-- ==== Sys2Proof/Laws/Words.lean ====
section
/-! SUPPORT. What no shared operation changes: the OTP words that only ever move one way (the stepping, the firmware floor, the
zeroisation count, the fused tamper sources). One lemma for each operation; the few that do change a word have no lemma here. -/
namespace Sys2Proof.Machine

/-- The OTP words that move one way: stepping, firmware floor, zeroisation count, fused sources. -/
def Otp.words (o : Otp) : Byte × Nat × Nat × BitVec 16 := (o.stepping, o.fwFloor, o.zeroCount, o.fused)
/-- The same of a block. -/
def Block.words (b : Block) : Byte × Nat × Nat × BitVec 16 := b.otp.words

@[simp] theorem Block.words_mk now nowHi wrapped timeFabric timeLocked holdover bat otp tam flt rng kst slices jobs dsp wales quads chans ddr host admin att boot flash pwr wty link : (Block.mk now nowHi wrapped timeFabric timeLocked holdover bat otp tam flt rng kst slices jobs dsp wales quads chans ddr host admin att boot flash pwr wty link).words = otp.words := rfl
@[simp] theorem Otp.words_mk stepping lifecycle lifeShadow zeroCount ownerKeyId uds fused fwFloor tries stepDue : (Otp.mk stepping lifecycle lifeShadow zeroCount ownerKeyId uds fused fwFloor tries stepDue).words = (stepping, fwFloor, zeroCount, fused) := rfl
@[simp] theorem Otp.words_eta (o : Otp) : (o.stepping, o.fwFloor, o.zeroCount, o.fused) = o.words := rfl
@[simp] theorem Block.words_otp (b : Block) : b.otp.words = b.words := rfl
@[simp] theorem Block.words_ite (c : Prop) [Decidable c] (x y : Block) : (if c then x else y).words = if c then x.words else y.words := by
  split <;> rfl
theorem foldl_words {α : Type} (f : Block → α → Block) (h : ∀ b x, (f b x).words = b.words) (l : List α) (b : Block) :
    (l.foldl f b).words = b.words := by
  induction l generalizing b with
  | nil => rfl
  | cons x r ih => rw [List.foldl_cons, ih, h]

◇ ◇ ◇ ◇

■ WHAT TO PRODUCE ■
Please copy only these lines, exactly: the first line of the records through the line containing "def Block.words (b", ends included.

■ OUTPUT FOR THIS TASK ■
-- ==== Sys2Proof/Laws/Words.lean ====
section
/-! SUPPORT. What no shared operation changes: the OTP words that only ever move one way (the stepping, the firmware floor, the
zeroisation count, the fused tamper sources). One lemma for each operation; the few that do change a word have no lemma here. -/
namespace Sys2Proof.Machine

/-- The OTP words that move one way: stepping, firmware floor, zeroisation count, fused sources. -/
def Otp.words (o : Otp) : Byte × Nat × Nat × BitVec 16 := (o.stepping, o.fwFloor, o.zeroCount, o.fused)
/-- The same of a block. -/
def Block.words (b : Block) : Byte × Nat × Nat × BitVec 16 := b.otp.words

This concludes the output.